Yep, it's invoked every time. Thus the caching logic that I added a while back. So that comes with the caveat that if the provider is slow, the results may become cached and then the branches won't be refreshed until you clear the cache.
Hello, I have the same use case with a cmake based build system for c++.
I have a task to configure cmake and then I have another task for building the project that uses input parameters (compiler, build type and target).
And instead of entering those by typing a string I would be querying the cmake-file-api to create an enum for the available options.
@emmanueltouzery did you manage to make a temporary solution work for this use case ? If so, could you provide some snippet of you solution ?
yes, I used that to great effect, here is an edited portion of code where I take advantage of this:
-- get the list of branches and offer to pick one
require('overseer').register_template(
{
name = "branch-using-task",
cache_key = function(opts)
return "branch-using-task"
end,
generator = function(opts, cb)
local branches = {}
local jid = vim.fn.jobstart({
"git",
"branch",
"--sort=-committerdate",
"--format=%(refname:short)"
}, {
cwd = opts.dir,
stdout_buffered = true,
on_stdout = vim.schedule_wrap(function(j, output)

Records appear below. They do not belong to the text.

/-- R233 to R237, R150, R151: CONSTRUCT reads and writes back each word of the fields of its four steps, eight accesses under the
default `LAYOUT`, one in its first step and one in each host turn; after them the role, mode, frame size, continuous bit and enables
are set, the three period fields hold the divider's value, everything else of Layer H is as it was, the unmodelled bits too, the
engine is operational, and the instance exists with its embedded CycleDelay. The engine is enabled last, under any usable `LAYOUT` and
whatever happens between the accesses: begun with `M_EN` 0, CONSTRUCT leaves `M_EN` 0 in every step but a reset until it ends, and then
`M_EN` is 1 exactly when the instance exists. -/
def Obligations.ConstructConfiguresTheEngine : Prop :=
  (∀ p : Params, p.layout = .default → constructTurns p = 8) ∧
  (∀ (s : State) (a : ConstructArgs) (rest : List Slot), hostFree s = true → s.host.engine = none → s.hw.eng = .idle →
    s.wf = true → a.freq ≠ 0 → 1 ≤ a.fSpi.toNat / (2 * a.freq.toNat) → a.fSpi.toNat / (2 * a.freq.toNat) ≤ 256 →
    s.program = hostTurns (constructTurns s.params - 1) ++ rest →
    ∃ t0 t d, ∃ v : Byte, exec (.construct a) s = .next t0 ∧ runFor (constructTurns s.params - 1) t0 = .next t ∧
      v.toNat = a.fSpi.toNat / (2 * a.freq.toNat) - 1 ∧ t.hw.operational = true ∧
      t = { s with
        hw := { s.hw with
          role := true, mEn := true, sEn := false, cont := false, fsize := 0,
          cpol := decide (a.mode.polarity = .idleHigh), cpha := decide (a.mode.phase = .captureOnSecondTransition),
          ph0 := v, ph1 := v, idle := v },
        program := rest, draws := d,
        host := { s.host with
          engine := some { handle := a.handle, pinSet := a.pinSet, coreFreqHz := a.fCore, stale := false },
          ret := .busEngine } }) ∧
  (∀ (s t : State) (a : ConstructArgs), Params.ok s.params = true → s.hw.mEn = false → exec (.construct a) s = .next t →
    t.constructing = true) ∧
  (∀ s t : State, Params.ok s.params = true → s.constructing = true → step s = .next t → resetNext s = false →
    t.constructing = true ∨ t.host.running = none ∧ t.hw.mEn = t.host.engine.isSome)

/-- R238, R325: with the divider out of range CONSTRUCT fails after its second access: only `ROLE` has been written, no instance
exists, and the host gets the error, or under `abort` its program has ended. -/
def Obligations.ConstructFailsBeforeThePeriods : Prop :=
  ∀ (s : State) (a : ConstructArgs) (rest : List Slot), hostFree s = true → s.host.engine = none → s.hw.eng = .idle →
    s.wf = true →
    (a.freq = 0 ∨ a.fSpi.toNat / (2 * a.freq.toNat) = 0 ∨ 256 < a.fSpi.toNat / (2 * a.freq.toNat)) →
    s.program = .hostTurn :: rest →
    ∃ t0 d, exec (.construct a) s = .next t0 ∧
      (s.params.failPolicy = .error → runFor 1 t0 = .next { s with
        hw := { s.hw with role := true }, program := rest, draws := d,
        host := { s.host with ret := .err .frequencyOutOfRange } }) ∧
      (s.params.failPolicy = .abort → runFor 1 t0 = .next { s with
        hw := { s.hw with role := true }, program := rest, draws := d,
        host := { s.host with ended := true } })

/-- R239, R240, R241, R151: SET_BIT_ORDER writes `BITORD` and nothing else in two accesses; CLEAR_FIFOS empties both FIFOs and clears
the four flags and nothing else, also with a frame in flight where no configuration field shares the triggers' words, in two accesses
where the triggers share one word and in four where not. RELEASE returns the parts and ends the instance with no access. -/
def Obligations.HousekeepingCommands : Prop :=
  ∀ (s : State) (e : BusEngine), hostFree s = true → s.host.engine = some e →
    (∀ o rest, s.wf = true → s.hw.eng = .idle → s.program = .hostTurn :: rest →
      ∃ t0 d, exec (.setBitOrder o) s = .next t0 ∧ runFor 1 t0 = .next { s with
        hw := { s.hw with bitord := decide (o = .lsbFirst) }, program := rest, draws := d,
        host := { s.host with ret := .unit } }) ∧
    (∀ k rest, s.wf = true →
      (s.hw.eng = .idle ∨ ∀ g, (s.params.together .txclr g = true ∨ s.params.together .rxclr g = true) →
        Field.guarded g = false) →
      k = (if s.params.together .txclr .rxclr then 1 else 3) → s.program = hostTurns k ++ rest →
      ∃ t0 d, exec .clearFifos s = .next t0 ∧ runFor k t0 = .next { s with
        hw := { s.hw with txf := [], rxf := [], txovf := false, txudf := false, rxovf := false, rxudf := false },
        program := rest, draws := d, host := { s.host with ret := .unit } }) ∧
    exec .release s = .next { s with host := { s.host with engine := none, ret := .parts e.handle e.pinSet } }
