-- ==== Sys2Proof/Laws/Modify.lean ====
section
/-! SUPPORT. `RegModify` (40_register_access R151) under any usable `LAYOUT`: what its read keeps and what its write changes. -/

namespace Sys2Proof.Machine

/-- What a `RegModify` may be asked to write: fields with a place in the SPI space, no data port, no field twice, every value
inside its field. -/
structure Modifiable (p : Params) (todo : List (Field × Word)) : Prop where
  nodup : (todo.map Prod.fst).Nodup
  spi   : ∀ x ∈ todo, fieldSpace x.1 = .spi
  txd   : ∀ x ∈ todo, x.1 ≠ .txd
  rxd   : ∀ x ∈ todo, x.1 ≠ .rxd
  fits  : ∀ x ∈ todo, x.2.toNat < 2 ^ Field.width p.cntBits x.1

theorem Modifiable.filter {p : Params} {todo : List (Field × Word)} (h : Modifiable p todo) (q : Field × Word → Bool) :
    Modifiable p (todo.filter q) where
  nodup := h.nodup.sublist (List.filter_sublist.map _)
  spi x hx := h.spi x (List.mem_of_mem_filter hx)
  txd x hx := h.txd x (List.mem_of_mem_filter hx)
  rxd x hx := h.rxd x (List.mem_of_mem_filter hx)
  fits x hx := h.fits x (List.mem_of_mem_filter hx)

theorem lookup_eq_none {todo : List (Field × Word)} {f : Field} (h : f ∉ todo.map Prod.fst) : todo.lookup f = none := by
  induction todo with
  | nil => rfl
  | cons x todo ih =>
    obtain ⟨g, v⟩ := x
    simp only [List.map_cons, List.mem_cons, not_or] at h
    rw [List.lookup_cons, show (f == g) = false by simpa using h.1]
    exact ih h.2

/-- What a list assigns to a field after the pairs of some fields are taken out. -/
theorem lookup_filter (todo : List (Field × Word)) (q : Field → Bool) (f : Field) :
    (todo.filter fun x => q x.1).lookup f = if q f then todo.lookup f else none := by
  induction todo with
  | nil => simp
  | cons x todo ih =>
    obtain ⟨g, v⟩ := x
    by_cases hg : f = g
    · subst hg
      by_cases hq : q f = true
      · simp [hq]
      · simp [hq, ih]
    · by_cases hq : q g = true
      · simp only [hq, List.filter_cons_of_pos, List.lookup_cons, show (f == g) = false by simpa using hg, ih]
      · simp only [hq, Bool.false_eq_true, not_false_eq_true, List.filter_cons_of_neg, List.lookup_cons,
          show (f == g) = false by simpa using hg, ih]

/-- A field of the word that a `RegModify` writes: the value it was asked to write, or what it has read. -/
theorem get_modifyWord {p : Params} (h : ParamsOk p) {todo : List (Field × Word)} (hm : Modifiable p todo) {f g : Field}
    (ht : p.together f g = true) (t : Word) :
    p.get g (Modify.word p f todo t) = (todo.lookup g).getD (p.get g t) := by
  unfold Modify.word
  induction todo generalizing t with
  | nil => rfl
  | cons x todo ih =>
    obtain ⟨k, v⟩ := x
    have hm' : Modifiable p todo :=
      ⟨(List.nodup_cons.mp hm.nodup).2, fun x hx => hm.spi x (List.mem_cons_of_mem _ hx),
        fun x hx => hm.txd x (List.mem_cons_of_mem _ hx), fun x hx => hm.rxd x (List.mem_cons_of_mem _ hx),
        fun x hx => hm.fits x (List.mem_cons_of_mem _ hx)⟩
    rw [List.foldl_cons, ih hm', List.lookup_cons]
    by_cases hk : g = k
    · subst hk
      have hn : todo.lookup g = none := lookup_eq_none (List.nodup_cons.mp hm.nodup).1
      simp only [hn, Option.getD_none, ht, if_true, beq_self_eq_true, Option.getD_some]
      exact h.get_put_same g t (hm.fits (g, v) (by simp))
    · simp only [show (g == k) = false by simpa using hk]
      by_cases hkt : p.together f k = true
      · simp only [hkt, if_true]
        rw [h.get_put_other hk (by rw [h.together_offset ht]; exact hkt) (h.together_spi ht)]
      · simp only [hkt, Bool.false_eq_true, if_false]

/-! The unmodelled bits. -/

/-- The field's place covers bit `i`. -/
def covers (p : Params) (f : Field) (i : Nat) : Prop :=
  (p.layout.place f).lo ≤ i ∧ i < (p.layout.place f).lo + Field.width p.cntBits f

theorem put_getLsbD {p : Params} (f : Field) (v w : Word) {i : Nat} (hi : i < 32) (hc : ¬ covers p f i) :
    (p.put f v w).getLsbD i = w.getLsbD i := by
  exact (setBits_getLsbD _ _ hi).trans (if_neg hc)

/-- Putting every field of `a` into a word makes it `a` where some field stands. -/
theorem foldl_put_get {p : Params} (a : Word) {i : Nat} (hi : i < 32) (fs : List Field) (w : Word)
    (h : w.getLsbD i = a.getLsbD i ∨ ∃ f ∈ fs, covers p f i) :
    (fs.foldl (fun w f => p.put f (p.get f a) w) w).getLsbD i = a.getLsbD i := by
  induction fs generalizing w with
  | nil => simpa using h
  | cons f fs ih =>
    rw [List.foldl_cons]
    apply ih
    by_cases hc : covers p f i
    · left
      have hc' := hc
      unfold covers at hc'
      refine ((setBits_getLsbD _ _ hi).trans (if_pos hc)).trans ?_
      rw [Params.get, getBits_getLsbD]
      simp [show i - (p.layout.place f).lo < Field.width p.cntBits f by omega,
        show (p.layout.place f).lo + (i - (p.layout.place f).lo) = i by omega]
    · rcases h with h | ⟨g, hg, hgc⟩
      · left; rw [put_getLsbD f _ _ hi hc, h]
      · rcases List.mem_cons.mp hg with rfl | hg
        · exact absurd hgc hc
        · exact .inr ⟨g, hg, hgc⟩

theorem foldl_put_outside {p : Params} {val : Field → Word} {i : Nat} (hi : i < 32) (fs : List Field)
    (h : ∀ f ∈ fs, ¬ covers p f i) (w : Word) :
    (fs.foldl (fun w f => p.put f (val f) w) w).getLsbD i = w.getLsbD i := by
  induction fs generalizing w with
  | nil => rfl
  | cons f fs ih =>
    rw [List.foldl_cons, ih (fun g hg => h g (List.mem_cons_of_mem _ hg)), put_getLsbD f _ _ hi (h f (by simp))]

theorem modifyWord_outside {p : Params} {f : Field} {i : Nat} (hi : i < 32)
    (h : ∀ g, p.together f g = true → ¬ covers p g i) (todo : List (Field × Word)) (t : Word) :
    (Modify.word p f todo t).getLsbD i = t.getLsbD i := by
  unfold Modify.word
  induction todo generalizing t with
  | nil => rfl
  | cons x todo ih =>
    rw [List.foldl_cons, ih]
    split
    · exact put_getLsbD _ _ _ hi (h _ (by assumption))
    · rfl

theorem dma_modifyWord {p : Params} (h : ParamsOk p) {f : Field} (hd : p.layout.dma.space = .spi)
    (ho : p.layout.dma.offset = p.offset f) (todo : List (Field × Word)) (t : Word) :
    p.dmaBits (Modify.word p f todo t) = p.dmaBits t := by
  unfold Modify.word
  induction todo generalizing t with
  | nil => rfl
  | cons x todo ih =>
    rw [List.foldl_cons, ih]
    split
    · exact h.dma_put (by rw [ho]; assumption) hd _ _
    · rfl

/-- A word with unmodelled bits reads them as they are stored. -/
theorem background_storesU {s : State} {o : BitVec 8} {fs : List Field} (h : storesU fs = true) : s.background o fs = s.hw.u.at o := by
  simp only [storesU, Bool.and_eq_true, Bool.not_eq_true'] at h
  simp only [State.background, h, Bool.or_self, Bool.false_eq_true, if_false]
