/-- The write of a byte-step's access. -/
def byteWrite (p : Params) (w : Byte) : Half → PollPhase → Option (Field × Word)
  | .send, ph => sendWrite p w ph
  | .recv, _ => none

theorem byteAccess_moved {w : Byte} {hf : Half} {ph : PollPhase} {s t : State} {q : ByteProgress}
    (h : byteAccess w hf ph s = .next (q, t)) : HostMoved (byteWrite s.params w hf ph) s t := by
  cases hf with
  | send =>
    obtain ⟨⟨r, u⟩, ha, h⟩ := andThen_eq_next.mp h
    cases h
    exact sendAccess_moved ha
  | recv =>
    obtain ⟨⟨r, u⟩, ha, h⟩ := andThen_eq_next.mp h
    cases h
    exact recvAccess_moved ha _

theorem xferStore_eq_next {x : Xfer} {i : Nat} {b : Byte} {s t : State} (h : xferStore x i b s = .next t) :
    t = s ∧ ¬ i < x.sink.len.toNat ∨
      i < x.sink.len.toNat ∧ bufAddr x.sink i < Config.hostSpace ∧ t = s.withMem (s.mem.set (bufAddr x.sink i) b) := by
  unfold xferStore at h
  split at h
  · obtain ⟨h1, h2⟩ := hostWrite_eq_next.mp h
    exact .inr ⟨by assumption, h1, h2.symm⟩
  · cases h; exact .inl ⟨rfl, by assumption⟩

/-- Only the last access of a byte-step hands a byte on: a data access of the receive half, which pops. -/
theorem byteAccess_byte {w : Byte} {hf : Half} {p : PollPhase} {s t : State} {b : Byte}
    (hb : byteAccess w hf p s = .next (.byte b, t)) :
    hf = .recv ∧ p = .data ∧ ∃ v, regRead .rxd s = .next (v, t) := by
  cases hf with
  | send =>
    exfalso
    obtain ⟨⟨q, u⟩, ha, h⟩ := andThen_eq_next.mp hb
    cases q with
    | again p' => cases h
    | result r => cases r <;> cases h
  | recv =>
    obtain ⟨⟨q, u⟩, ha, h⟩ := andThen_eq_next.mp hb
    have hq : ∃ b, q = .result (.okByte b) := by
      cases q with
      | again p' => cases h
      | result r => cases r <;> first | exact ⟨_, rfl⟩ | cases h
    obtain ⟨b', rfl⟩ := hq
    have hu : u = t := by cases h; rfl
    subst hu
    cases p with
    | flags =>
      exfalso
      obtain ⟨⟨v, u⟩, -, ha⟩ := andThen_eq_next.mp ha
      revert ha
      dsimp only
      split
      · intro h; cases h
      · split
        · split <;> (intro h; cases h)
        · intro h; cases h
    | underflow =>
      exfalso
      obtain ⟨⟨v, u⟩, -, ha⟩ := andThen_eq_next.mp ha
      revert ha
      dsimp only
      split <;> (intro h; cases h)
    | count =>
      exfalso
      obtain ⟨⟨v, u⟩, -, ha⟩ := andThen_eq_next.mp ha
      revert ha
      dsimp only
      split <;> (intro h; cases h)
    | data =>
      obtain ⟨⟨v, u⟩, hr, ha⟩ := andThen_eq_next.mp ha
      cases ha
      exact ⟨rfl, rfl, v, hr⟩

theorem activity_write_xfer (p : Params) (x : Xfer) (i : Nat) (w : Byte) (hf : Half) (ph : PollPhase) :
    Activity.write p (.xfer x i w hf ph) = byteWrite p w hf ph := by
  cases hf <;> cases ph <;> rfl

theorem activity_write_byteStep (p : Params) (w : Byte) (hf : Half) (ph : PollPhase) :
    Activity.write p (.byteStep w hf ph) = byteWrite p w hf ph := by
  cases hf <;> cases ph <;> rfl

theorem activity_write_trySend (p : Params) (w : Byte) (ph : PollPhase) :
    Activity.write p (.trySend w ph) = sendWrite p w ph := by
  cases ph <;> rfl

theorem xferAccess_moved {x : Xfer} {i : Nat} {w : Byte} {h : Half} {p : PollPhase} {s t : State} {q : Progress}
    (hx : xferAccess x i w h p s = .next (q, t)) : HostMoved (byteWrite s.params w h p) s t := by
  obtain ⟨⟨r, u⟩, ha, hx⟩ := andThen_eq_next.mp hx
  have hm := byteAccess_moved ha
  cases r with
  | again h' p' => cases hx; exact hm
  | error e => cases hx; exact hm
  | byte b =>
    obtain ⟨v, hv, hx⟩ := andThen_eq_next.mp hx
    obtain ⟨a, _, hx⟩ := andThen_eq_next.mp hx
    cases hx
    rcases xferStore_eq_next hv with ⟨rfl, _⟩ | ⟨_, hb, rfl⟩
    · exact hm
    · obtain ⟨rfl, rfl, y, hy⟩ := byteAccess_byte ha
      have hmem : u.mem = s.mem := by
        rw [regRead_eq_next hy]
        rcases afterRead_cases (s.params.wordOf .rxd) s with ⟨d, e⟩ | ⟨-, e⟩ <;> rw [e] <;> rfl
      exact ⟨hm.hw, .inr ⟨_, _, hb, by rw [State.withMem_mem, hmem]⟩, hm.frames, hm.params⟩

theorem constructAccess_moved {a : ConstructArgs} {st : ConstructStage} {m : Modify} {s t : State} {q : Progress}
    (h : constructAccess a st m s = .next (q, t)) : HostMoved (m.write s.params) s t := by
  obtain ⟨⟨r, u⟩, ha, h⟩ := andThen_eq_next.mp h
  have hm := modifyAccess_moved ha
  cases r with
  | again m' => cases h; exact hm
  | done => cases st <;> (cases h; exact hm.then_eq rfl rfl rfl rfl)

/-- One access of a command is one touch of Layer H. -/
theorem access_moved {a : Activity} {s t : State} {q : Progress} (h : access a s = .next (q, t)) :
    HostMoved (a.write s.params) s t := by
  cases a with
  | construct args st m => exact constructAccess_moved h
  | setBitOrder m => obtain ⟨⟨r, u⟩, ha, h⟩ := andThen_eq_next.mp h; cases h; exact modifyAccess_moved ha
  | clearFifos m => obtain ⟨⟨r, u⟩, ha, h⟩ := andThen_eq_next.mp h; cases h; exact modifyAccess_moved ha
  | trySend w p =>
    rw [activity_write_trySend]
    obtain ⟨⟨r, u⟩, ha, h⟩ := andThen_eq_next.mp h; cases h; exact sendAccess_moved ha
  | tryRecv p => obtain ⟨⟨r, u⟩, ha, h⟩ := andThen_eq_next.mp h; cases h; exact recvAccess_moved ha _
  | byteStep w hf p =>
    rw [activity_write_byteStep]
    obtain ⟨⟨r, u⟩, ha, h⟩ := andThen_eq_next.mp h; cases h; exact byteAccess_moved ha
  | xfer x i w hf p => rw [activity_write_xfer]; exact xferAccess_moved h
  | flush => obtain ⟨⟨r, u⟩, ha, h⟩ := andThen_eq_next.mp h; cases h; exact regRead_moved ha _
  | now c =>
    simp only [access] at h
    split at h <;> (cases h; exact .of_eq rfl rfl rfl rfl)
  | elapsedSince st c =>
    simp only [access] at h
    split at h <;> (cases h; exact .of_eq rfl rfl rfl rfl)
  | delay n st c =>
    simp only [access] at h
    split at h <;> (cases h; exact .of_eq rfl rfl rfl rfl)
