-- ==== Sys2Proof/Laws/Construct.lean ====
section
/-! SUPPORT. What it takes for CONSTRUCT to leave `M_EN` for its last write (43_divider_construct R236): the terms of Safety
unfolded once, and what one access of a `RegModify` keeps of them. -/

namespace Sys2Proof.Machine

theorem State.constructing_iff {s : State} : s.constructing = true ↔ s.hw.mEn = false ∧ s.host.engine = none ∧
    ∃ a st m, s.host.running = some { act := .construct a st m, txn := none, stale := false } ∧
      m.configures s.params = true ∧ m.enablesLast s.params (decide (st = .mode)) = true := by
  unfold State.constructing
  simp only [Bool.and_eq_true, Bool.not_eq_true', Option.isNone_iff_eq_none, and_assoc]
  refine and_congr_right fun _ => and_congr_right fun _ => ?_
  constructor
  · intro h
    split at h
    · rename_i a st m hr
      exact ⟨_, _, _, hr, by simpa using h⟩
    · cases h
  · rintro ⟨a, st, m, hr, h⟩
    rw [hr]
    simpa using h

/-- Configuration fields may be asked of a `RegModify`. -/
theorem Modify.configures_modifiable {p : Params} {m : Modify} (h : m.configures p = true) : Modifiable p m.todo := by
  simp only [Modify.configures, Bool.and_eq_true, decide_eq_true_eq, List.all_eq_true] at h
  refine ⟨h.1, fun x hx => ?_, fun x hx e => ?_, fun x hx e => ?_, fun x hx => (h.2 x hx).2⟩
  · have := (h.2 x hx).1
    revert this; cases x.1 <;> simp [Field.guarded, fieldSpace]
  · have := (h.2 x hx).1
    rw [e] at this; cases this
  · have := (h.2 x hx).1
    rw [e] at this; cases this

theorem Modify.configures_of {p : Params} {todo : List (Field × Word)} (hm : Modifiable p todo)
    (hg : ∀ x ∈ todo, Field.guarded x.1 = true) : (modifyOf todo).configures p = true := by
  simp only [Modify.configures, modifyOf, Bool.and_eq_true, decide_eq_true_eq, List.all_eq_true]
  exact ⟨decide_eq_true hm.nodup, fun x hx => ⟨hg x hx, hm.fits x hx⟩⟩

theorem Modify.configures_filter {p : Params} {m : Modify} (h : m.configures p = true) (q : Field × Word → Bool)
    (r : Option Word) : ({ todo := m.todo.filter q, read := r } : Modify).configures p = true := by
  simp only [Modify.configures, Bool.and_eq_true, decide_eq_true_eq, List.all_eq_true] at h ⊢
  exact ⟨h.1.sublist (List.filter_sublist.map _), fun x hx => h.2 x (List.mem_of_mem_filter hx)⟩

theorem Modify.enablesLast_iff {p : Params} {b : Bool} {m : Modify} : m.enablesLast p b = true ↔
    m.todo.lookup .mEn = (if b then some 1 else none) ∧
    (b = true → m.todo.Pairwise fun x y => p.together .mEn x.1 = true → p.together .mEn y.1 = true) ∧
    (∀ x rest t, m.todo = x :: rest → m.read = some t → p.together .mEn x.1 = true → p.isSet .mEn t = false) := by
  obtain ⟨todo, rd⟩ := m
  unfold Modify.enablesLast
  simp only [Bool.and_eq_true, decide_eq_true_eq, and_assoc]
  refine and_congr_right fun _ => and_congr ?_ ?_
  · cases b <;> simp
  · cases todo with
    | nil => simp
    | cons x rest =>
      cases rd with
      | none => simp
      | some t =>
        simp only [Bool.not_eq_true', Bool.and_eq_false_iff, List.cons.injEq, Option.some.injEq]
        constructor
        · rintro h x' r' t' ⟨rfl, rfl⟩ rfl ht
          rcases h with h | h
          · rw [h] at ht; cases ht
          · exact h
        · intro h
          cases ht : p.together .mEn x.1
          · exact .inl rfl
          · exact .inr (h x rest t ⟨rfl, rfl⟩ rfl ht)

/-- One access of such a `RegModify`, begun with `M_EN` 0: it stays such a one, or is done with `M_EN` set or not as it was to do;
Layer C and the parameters stay. -/
theorem modifyAccess_enablesLast {s t : State} {m : Modify} {q : ModifyStep} {b : Bool} (h : ParamsOk s.params)
    (he : s.hw.mEn = false) (hc : m.configures s.params = true)
    (hl : m.enablesLast s.params b = true) (ha : modifyAccess m s = .next (q, t)) :
    t.host = s.host ∧ t.params = s.params ∧
    match q with
    | .again m' => t.hw.mEn = false ∧ m'.configures s.params = true ∧ m'.enablesLast s.params b = true
    | .done => t.hw.mEn = b := by
  have hm := Modify.configures_modifiable hc
  obtain ⟨l1, l2, l3⟩ := Modify.enablesLast_iff.mp hl
  obtain ⟨todo, rd⟩ := m
  dsimp only at l1 l2 l3 hm
  cases todo with
  | nil =>
    cases ha
    refine ⟨rfl, rfl, ?_⟩
    cases b
    · exact he
    · cases l1
  | cons x rest =>
    have hx := hm.spi x (by simp)
    cases rd with
    | none =>
      obtain ⟨w, d, hr, hv⟩ := regRead_plain h hx (hm.txd x (by simp)) (hm.rxd x (by simp))
      simp only [modifyAccess, hr, andThen_next] at ha
      cases ha
      refine ⟨rfl, rfl, he, hc, Modify.enablesLast_iff.mpr ⟨l1, l2, ?_⟩⟩
      rintro x' r' t' e e' ht
      cases e; cases e'
      refine isSet_eq (b := false) ?_
      rw [hv .mEn (h.together_symm rfl ht) (fieldFits_of_ne (by decide) (by decide)), State.value, he]
    | some v =>
      obtain ⟨u, hr, ha⟩ := andThen_eq_next.mp ha
      obtain ⟨-, -, -, -, hu⟩ := regWrite_eq_next.mp hr
      have key : u.hw.mEn = if s.params.together x.1 .mEn = true then b else false := by
        rw [hu]
        obtain ⟨uu, e1, -⟩ := Hw.storeU_eq (p := s.params) (w := Modify.word s.params x.1 (x :: rest) v)
          (fs := s.params.wordOf x.1)
          (h := s.hw.writeFields s.params (Modify.word s.params x.1 (x :: rest) v) (s.params.wordOf x.1)) (s.params.offset x.1)
        rw [State.withHw_hw, e1]
        dsimp only
        rw [writeFields_mEn]
        simp only [Params.mem_wordOf, he]
        by_cases ht : s.params.together x.1 .mEn = true
        · rw [if_pos ht, if_pos ht, get_modifyWord h hm ht, l1]
          cases b
          · have := l3 x rest v rfl rfl (h.together_symm hx ht)
            simp only [Params.isSet] at this
            rw [show (if false = true then some (1:Word) else none) = none from rfl, Option.getD_none]
            have h0 : s.params.get .mEn v = 0 := by simpa using this
            rw [h0]; rfl
          · simp
        · rw [if_neg ht, if_neg ht]
      have hl2 : (rest.filter fun y => !s.params.together x.1 y.1) = (x :: rest).filter fun y => !s.params.together x.1 y.1 := by
        rw [List.filter_cons, h.together_self hx]; rfl
      have hlk := lookup_filter (x :: rest) (fun g => !s.params.together x.1 g) .mEn
      rw [hl2] at ha
      generalize hleft : ((x :: rest).filter fun y => !s.params.together x.1 y.1) = left at *
      have hcl : ∀ r, ({ todo := left, read := r } : Modify).configures s.params = true := fun r =>
        hleft ▸ Modify.configures_filter hc _ r
      cases left with
      | nil =>
        cases ha
        refine ⟨by rw [hu]; rfl, by rw [hu]; rfl, ?_⟩
        dsimp only
        rw [key]
        split
        · rfl
        · rename_i ht
          simp only [ht, Bool.not_false, l1] at hlk
          cases b
          · rfl
          · cases hlk
      | cons y left =>
        cases ha
        have hnt : s.params.together x.1 .mEn = true → b = false := by
          intro ht
          cases b with
          | false => rfl
          | true =>
            exfalso
            have hy : y ∈ (x :: rest).filter fun y => !s.params.together x.1 y.1 := by rw [hleft]; simp
            obtain ⟨hy1, hy2⟩ := List.mem_filter.mp hy
            rcases List.mem_cons.mp hy1 with rfl | hy1
            · rw [h.together_self hx] at hy2; cases hy2
            · have h1 := (List.pairwise_cons.mp (l2 rfl)).1 y hy1 (h.together_symm hx ht)
              rw [← h.together_congr ht, h1] at hy2
              cases hy2
        refine ⟨by rw [hu]; rfl, by rw [hu]; rfl, ?_, hcl _, Modify.enablesLast_iff.mpr ⟨?_, ?_, ?_⟩⟩
        · rw [key]; split
          · exact hnt (by assumption)
          · rfl
        · dsimp only
          rw [hlk]
          by_cases ht : s.params.together x.1 .mEn = true
          · rw [hnt ht]; simp [ht]
          · simp [ht, l1]
        · intro hb
          dsimp only
          rw [← hleft]
          exact (l2 hb).filter _
        · intro _ _ _ _ e; cases e

end Sys2Proof.Machine
end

for _, line in ipairs(output) do
table.insert(branches, line)
end
end),
on_exit = vim.schedule_wrap(function(j, output)
cb({{
name = "name of the task",
params = {
branch = { type = "enum", choices = branches},
},
builder = function(params)
local args = {"rake taskname"}
return {
cmd = {'rake'},
args = args,
env = {
BRANCH = params['branch'],
},
}
end,
}})
end)
})
if jid == 0 then
log:error("Passed invalid arguments to 'git'")
cb({})
elseif jid == -1 then
log:error("'git' is not executable")
cb({})
end
end
})
I'd argue that this is bad practice, because there is no unique history job id<-> status <-> output log <-> command
anymore.
Consider 3 jobs:
RUNNING: gen3
out: waitForMsg: msgty: StopTransaction
────────────────────────────────────────
RUNNING: gen2
out: last_timeline_append 2023-09-22 10:16:47.742601
────────────────────────────────────────
FAILURE: simu16
out: FATAL: port 12000 already used.
────────────────────────────────────────
FAILURE: gen3
out: socket.timeout: timed out
────────────────────────────────────────
RUNNING: simu16
out: 2023-09-22 12:16:38: TestTransactions - 6 - Wait for 21 seconds to avoid too early deauthorization
I do want each task name have a unique meaning in terms of what cmd arguments have been used (ideally also with storing the file hash after the artifacts have been produced meaning build system integration, but that sounds complex to implement).
@matu3ba I don't know what part of this you're referring to is bad practice. Dynamically generating enums for the parameter of a task? Your complaint seems to be that tasks can have the same name, which doesn't have any bearing on this issue. Also, task names can be completely user defined, and default to the executable + all arguments. Doesn't that already do what you want?
Also, task names can be completely user defined, and default to the executable + all arguments. Doesn't that already do what you want?
Agreed, but more so since the design of overseer is to not do execution book keeping besides what the user (recently) started.
I've added support for defining template params as a function. It is not async though, so all i/o operations must be blocking.